> **Your objective**
Output range, inclusive: from the line containing "else if dram" to the line containing "s' r addr.val sym.val". Restate those lines from the data below word for word and only those.

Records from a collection

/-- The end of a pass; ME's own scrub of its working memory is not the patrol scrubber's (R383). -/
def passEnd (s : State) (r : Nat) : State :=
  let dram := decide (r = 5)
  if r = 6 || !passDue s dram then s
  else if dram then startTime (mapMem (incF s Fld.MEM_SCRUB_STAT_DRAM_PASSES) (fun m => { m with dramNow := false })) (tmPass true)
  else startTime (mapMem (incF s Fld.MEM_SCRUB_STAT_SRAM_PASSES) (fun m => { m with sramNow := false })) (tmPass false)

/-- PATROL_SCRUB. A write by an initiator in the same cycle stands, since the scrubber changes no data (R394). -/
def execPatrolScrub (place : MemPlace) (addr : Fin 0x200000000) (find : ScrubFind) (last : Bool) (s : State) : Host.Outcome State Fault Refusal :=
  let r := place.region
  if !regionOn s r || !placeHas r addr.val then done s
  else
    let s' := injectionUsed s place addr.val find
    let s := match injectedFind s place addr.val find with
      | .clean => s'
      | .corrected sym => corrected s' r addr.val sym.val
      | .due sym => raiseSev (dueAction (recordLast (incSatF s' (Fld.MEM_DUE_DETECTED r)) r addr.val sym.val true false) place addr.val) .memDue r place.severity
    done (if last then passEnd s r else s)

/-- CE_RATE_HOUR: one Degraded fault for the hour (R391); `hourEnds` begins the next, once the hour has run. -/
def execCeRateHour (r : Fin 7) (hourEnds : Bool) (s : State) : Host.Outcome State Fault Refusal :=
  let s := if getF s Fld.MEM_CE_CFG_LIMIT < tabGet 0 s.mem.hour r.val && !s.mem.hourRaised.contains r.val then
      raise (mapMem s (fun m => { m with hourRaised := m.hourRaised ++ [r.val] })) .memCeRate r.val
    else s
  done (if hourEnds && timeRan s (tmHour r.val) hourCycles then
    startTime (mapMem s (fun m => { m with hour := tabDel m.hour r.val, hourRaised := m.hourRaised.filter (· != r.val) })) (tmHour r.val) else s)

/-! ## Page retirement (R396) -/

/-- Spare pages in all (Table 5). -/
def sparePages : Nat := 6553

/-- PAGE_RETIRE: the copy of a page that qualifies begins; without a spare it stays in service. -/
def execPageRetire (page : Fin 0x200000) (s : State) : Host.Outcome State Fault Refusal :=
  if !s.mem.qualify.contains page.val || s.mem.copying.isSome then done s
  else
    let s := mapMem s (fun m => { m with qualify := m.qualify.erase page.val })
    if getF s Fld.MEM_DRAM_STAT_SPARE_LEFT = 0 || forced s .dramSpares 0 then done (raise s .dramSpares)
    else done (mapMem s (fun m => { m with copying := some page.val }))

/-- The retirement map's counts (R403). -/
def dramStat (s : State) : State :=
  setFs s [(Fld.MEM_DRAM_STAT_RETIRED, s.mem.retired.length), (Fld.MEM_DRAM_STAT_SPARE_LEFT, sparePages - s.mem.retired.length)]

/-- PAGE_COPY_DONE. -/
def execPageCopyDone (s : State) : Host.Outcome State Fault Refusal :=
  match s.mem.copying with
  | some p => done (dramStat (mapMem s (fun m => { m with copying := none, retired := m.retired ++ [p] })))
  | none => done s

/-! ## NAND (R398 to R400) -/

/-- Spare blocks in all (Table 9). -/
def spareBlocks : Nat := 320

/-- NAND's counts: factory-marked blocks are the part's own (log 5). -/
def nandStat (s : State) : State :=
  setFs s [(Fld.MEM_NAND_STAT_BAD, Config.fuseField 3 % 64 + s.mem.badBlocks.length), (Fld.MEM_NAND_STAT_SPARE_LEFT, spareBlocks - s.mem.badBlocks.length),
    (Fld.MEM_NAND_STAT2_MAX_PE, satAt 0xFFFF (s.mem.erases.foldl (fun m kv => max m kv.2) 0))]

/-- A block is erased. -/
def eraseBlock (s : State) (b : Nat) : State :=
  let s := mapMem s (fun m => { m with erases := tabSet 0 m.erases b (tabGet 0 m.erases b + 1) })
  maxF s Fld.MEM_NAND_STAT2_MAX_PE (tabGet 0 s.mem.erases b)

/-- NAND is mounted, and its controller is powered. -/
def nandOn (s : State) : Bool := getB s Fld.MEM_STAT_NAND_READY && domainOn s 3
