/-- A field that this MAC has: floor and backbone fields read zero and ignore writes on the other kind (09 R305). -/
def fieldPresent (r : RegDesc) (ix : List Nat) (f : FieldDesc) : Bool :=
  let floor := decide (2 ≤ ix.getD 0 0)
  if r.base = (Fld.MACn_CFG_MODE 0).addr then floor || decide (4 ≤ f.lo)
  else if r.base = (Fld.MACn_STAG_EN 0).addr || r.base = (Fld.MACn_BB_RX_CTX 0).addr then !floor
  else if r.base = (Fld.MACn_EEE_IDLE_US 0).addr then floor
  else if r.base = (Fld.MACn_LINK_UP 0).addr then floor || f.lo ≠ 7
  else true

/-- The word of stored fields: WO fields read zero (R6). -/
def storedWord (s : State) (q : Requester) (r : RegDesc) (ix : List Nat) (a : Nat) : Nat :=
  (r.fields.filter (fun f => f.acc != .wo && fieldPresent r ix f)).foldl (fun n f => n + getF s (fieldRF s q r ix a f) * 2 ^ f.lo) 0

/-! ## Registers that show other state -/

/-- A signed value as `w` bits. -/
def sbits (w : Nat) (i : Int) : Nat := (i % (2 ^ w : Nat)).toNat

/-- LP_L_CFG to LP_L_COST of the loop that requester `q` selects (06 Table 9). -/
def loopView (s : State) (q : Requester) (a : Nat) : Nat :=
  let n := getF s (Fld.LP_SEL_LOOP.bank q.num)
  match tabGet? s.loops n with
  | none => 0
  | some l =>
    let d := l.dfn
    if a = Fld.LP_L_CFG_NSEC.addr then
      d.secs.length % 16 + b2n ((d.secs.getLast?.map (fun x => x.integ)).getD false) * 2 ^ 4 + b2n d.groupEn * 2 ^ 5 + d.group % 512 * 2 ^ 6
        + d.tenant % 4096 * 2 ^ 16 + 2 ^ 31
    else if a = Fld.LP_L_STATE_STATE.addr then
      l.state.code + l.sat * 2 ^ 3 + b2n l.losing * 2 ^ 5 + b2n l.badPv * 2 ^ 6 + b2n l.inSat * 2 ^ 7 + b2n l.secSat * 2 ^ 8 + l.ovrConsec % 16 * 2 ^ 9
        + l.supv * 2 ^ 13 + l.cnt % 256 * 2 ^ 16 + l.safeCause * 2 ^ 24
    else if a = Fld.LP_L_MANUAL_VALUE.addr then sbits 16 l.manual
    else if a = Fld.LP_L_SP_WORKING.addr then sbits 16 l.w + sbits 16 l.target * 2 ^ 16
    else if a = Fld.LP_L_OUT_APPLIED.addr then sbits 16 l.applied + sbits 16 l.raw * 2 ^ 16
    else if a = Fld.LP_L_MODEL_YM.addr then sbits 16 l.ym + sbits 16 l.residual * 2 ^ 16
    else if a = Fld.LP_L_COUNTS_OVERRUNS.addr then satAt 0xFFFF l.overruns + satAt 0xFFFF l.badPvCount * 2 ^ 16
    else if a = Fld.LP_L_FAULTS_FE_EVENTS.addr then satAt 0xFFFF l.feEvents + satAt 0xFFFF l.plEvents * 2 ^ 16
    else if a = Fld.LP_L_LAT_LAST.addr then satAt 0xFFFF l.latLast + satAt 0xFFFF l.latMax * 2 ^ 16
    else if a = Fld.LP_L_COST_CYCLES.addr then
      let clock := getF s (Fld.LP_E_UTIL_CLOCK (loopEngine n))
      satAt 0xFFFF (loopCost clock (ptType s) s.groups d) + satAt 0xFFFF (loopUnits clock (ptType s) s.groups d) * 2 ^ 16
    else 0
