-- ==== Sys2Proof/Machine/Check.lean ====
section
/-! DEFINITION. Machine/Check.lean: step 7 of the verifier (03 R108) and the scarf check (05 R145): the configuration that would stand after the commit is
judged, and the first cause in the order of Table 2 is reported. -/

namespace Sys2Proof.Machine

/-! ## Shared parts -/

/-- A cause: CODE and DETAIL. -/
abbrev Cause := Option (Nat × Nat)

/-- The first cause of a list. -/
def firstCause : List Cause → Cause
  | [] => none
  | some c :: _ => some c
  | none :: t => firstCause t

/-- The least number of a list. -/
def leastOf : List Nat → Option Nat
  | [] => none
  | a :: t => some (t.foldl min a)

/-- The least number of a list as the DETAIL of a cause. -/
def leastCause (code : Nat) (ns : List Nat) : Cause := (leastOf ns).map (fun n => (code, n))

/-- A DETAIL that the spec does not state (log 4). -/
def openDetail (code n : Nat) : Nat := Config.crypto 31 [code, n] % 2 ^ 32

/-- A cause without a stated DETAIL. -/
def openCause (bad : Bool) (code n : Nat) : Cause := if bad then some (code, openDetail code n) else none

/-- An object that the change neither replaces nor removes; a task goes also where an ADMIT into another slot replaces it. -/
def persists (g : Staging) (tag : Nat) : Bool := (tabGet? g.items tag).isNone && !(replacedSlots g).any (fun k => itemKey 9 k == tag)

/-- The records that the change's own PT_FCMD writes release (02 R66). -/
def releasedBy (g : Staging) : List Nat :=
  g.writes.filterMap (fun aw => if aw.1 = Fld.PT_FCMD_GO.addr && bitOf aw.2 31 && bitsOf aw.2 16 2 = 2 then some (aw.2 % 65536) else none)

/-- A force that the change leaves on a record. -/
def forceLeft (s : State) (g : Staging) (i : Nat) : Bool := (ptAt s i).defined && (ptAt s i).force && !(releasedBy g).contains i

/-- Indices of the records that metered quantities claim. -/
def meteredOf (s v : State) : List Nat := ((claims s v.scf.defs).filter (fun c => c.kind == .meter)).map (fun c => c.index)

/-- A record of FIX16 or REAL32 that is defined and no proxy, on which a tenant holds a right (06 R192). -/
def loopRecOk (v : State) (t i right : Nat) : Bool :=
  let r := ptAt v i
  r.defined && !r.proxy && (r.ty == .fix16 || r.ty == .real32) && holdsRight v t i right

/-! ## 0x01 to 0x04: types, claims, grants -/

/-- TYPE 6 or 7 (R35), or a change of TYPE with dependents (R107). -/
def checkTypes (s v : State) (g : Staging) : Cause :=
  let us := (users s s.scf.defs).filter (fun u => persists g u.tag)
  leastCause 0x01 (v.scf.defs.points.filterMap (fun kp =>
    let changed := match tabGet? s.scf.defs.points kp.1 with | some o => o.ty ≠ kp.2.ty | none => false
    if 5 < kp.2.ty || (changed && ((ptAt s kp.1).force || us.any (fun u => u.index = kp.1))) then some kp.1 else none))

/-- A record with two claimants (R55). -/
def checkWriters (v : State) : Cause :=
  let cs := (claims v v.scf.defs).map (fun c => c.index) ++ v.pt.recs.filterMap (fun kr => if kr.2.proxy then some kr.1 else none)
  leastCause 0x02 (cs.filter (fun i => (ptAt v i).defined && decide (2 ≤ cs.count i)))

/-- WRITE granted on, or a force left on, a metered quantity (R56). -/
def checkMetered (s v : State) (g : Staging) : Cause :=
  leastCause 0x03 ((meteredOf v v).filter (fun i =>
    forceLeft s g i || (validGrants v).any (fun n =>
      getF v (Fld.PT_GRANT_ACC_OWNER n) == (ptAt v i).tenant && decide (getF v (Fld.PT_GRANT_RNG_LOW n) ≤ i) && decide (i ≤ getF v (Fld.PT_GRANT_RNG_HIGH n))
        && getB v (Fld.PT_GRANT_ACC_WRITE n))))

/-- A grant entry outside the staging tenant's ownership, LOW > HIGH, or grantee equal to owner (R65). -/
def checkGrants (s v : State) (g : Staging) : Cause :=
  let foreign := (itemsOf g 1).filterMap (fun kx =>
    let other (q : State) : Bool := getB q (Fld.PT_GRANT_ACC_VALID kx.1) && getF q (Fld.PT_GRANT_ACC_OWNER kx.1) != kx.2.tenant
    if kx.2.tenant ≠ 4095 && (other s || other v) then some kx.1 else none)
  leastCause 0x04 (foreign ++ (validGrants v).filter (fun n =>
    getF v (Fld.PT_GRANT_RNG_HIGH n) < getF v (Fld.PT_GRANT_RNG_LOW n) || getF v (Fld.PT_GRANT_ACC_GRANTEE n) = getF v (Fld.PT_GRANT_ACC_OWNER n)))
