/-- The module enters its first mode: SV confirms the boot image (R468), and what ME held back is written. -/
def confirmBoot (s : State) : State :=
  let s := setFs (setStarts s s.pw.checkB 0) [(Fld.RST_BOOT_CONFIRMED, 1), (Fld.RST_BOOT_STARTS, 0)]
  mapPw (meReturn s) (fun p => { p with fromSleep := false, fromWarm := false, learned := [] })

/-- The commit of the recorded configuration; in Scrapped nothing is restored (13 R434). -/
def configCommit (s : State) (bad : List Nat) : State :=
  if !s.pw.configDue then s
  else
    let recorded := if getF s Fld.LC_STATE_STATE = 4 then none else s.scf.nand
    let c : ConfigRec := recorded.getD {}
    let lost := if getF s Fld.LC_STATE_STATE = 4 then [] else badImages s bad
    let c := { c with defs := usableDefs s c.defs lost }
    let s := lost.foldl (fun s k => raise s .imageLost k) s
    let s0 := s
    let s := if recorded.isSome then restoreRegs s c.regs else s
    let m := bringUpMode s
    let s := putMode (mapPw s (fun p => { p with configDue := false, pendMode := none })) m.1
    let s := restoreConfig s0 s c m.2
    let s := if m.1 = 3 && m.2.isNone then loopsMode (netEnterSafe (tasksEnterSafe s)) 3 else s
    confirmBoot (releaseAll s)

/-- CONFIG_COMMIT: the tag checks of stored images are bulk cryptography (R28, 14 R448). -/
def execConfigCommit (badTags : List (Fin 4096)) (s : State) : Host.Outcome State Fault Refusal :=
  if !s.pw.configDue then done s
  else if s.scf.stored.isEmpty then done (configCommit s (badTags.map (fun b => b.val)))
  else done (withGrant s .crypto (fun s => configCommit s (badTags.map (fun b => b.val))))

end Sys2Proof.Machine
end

> **Solution below**
  else if dram then startTime (mapMem (incF s Fld.MEM_SCRUB_STAT_DRAM_PASSES) (fun m => { m with dramNow := false })) (tmPass true)
  else startTime (mapMem (incF s Fld.MEM_SCRUB_STAT_SRAM_PASSES) (fun m => { m with sramNow := false })) (tmPass false)

/-- PATROL_SCRUB. A write by an initiator in the same cycle stands, since the scrubber changes no data (R394). -/
def execPatrolScrub (place : MemPlace) (addr : Fin 0x200000000) (find : ScrubFind) (last : Bool) (s : State) : Host.Outcome State Fault Refusal :=
  let r := place.region
  if !regionOn s r || !placeHas r addr.val then done s
  else
    let s' := injectionUsed s place addr.val find
    let s := match injectedFind s place addr.val find with
      | .clean => s'
      | .corrected sym => corrected s' r addr.val sym.val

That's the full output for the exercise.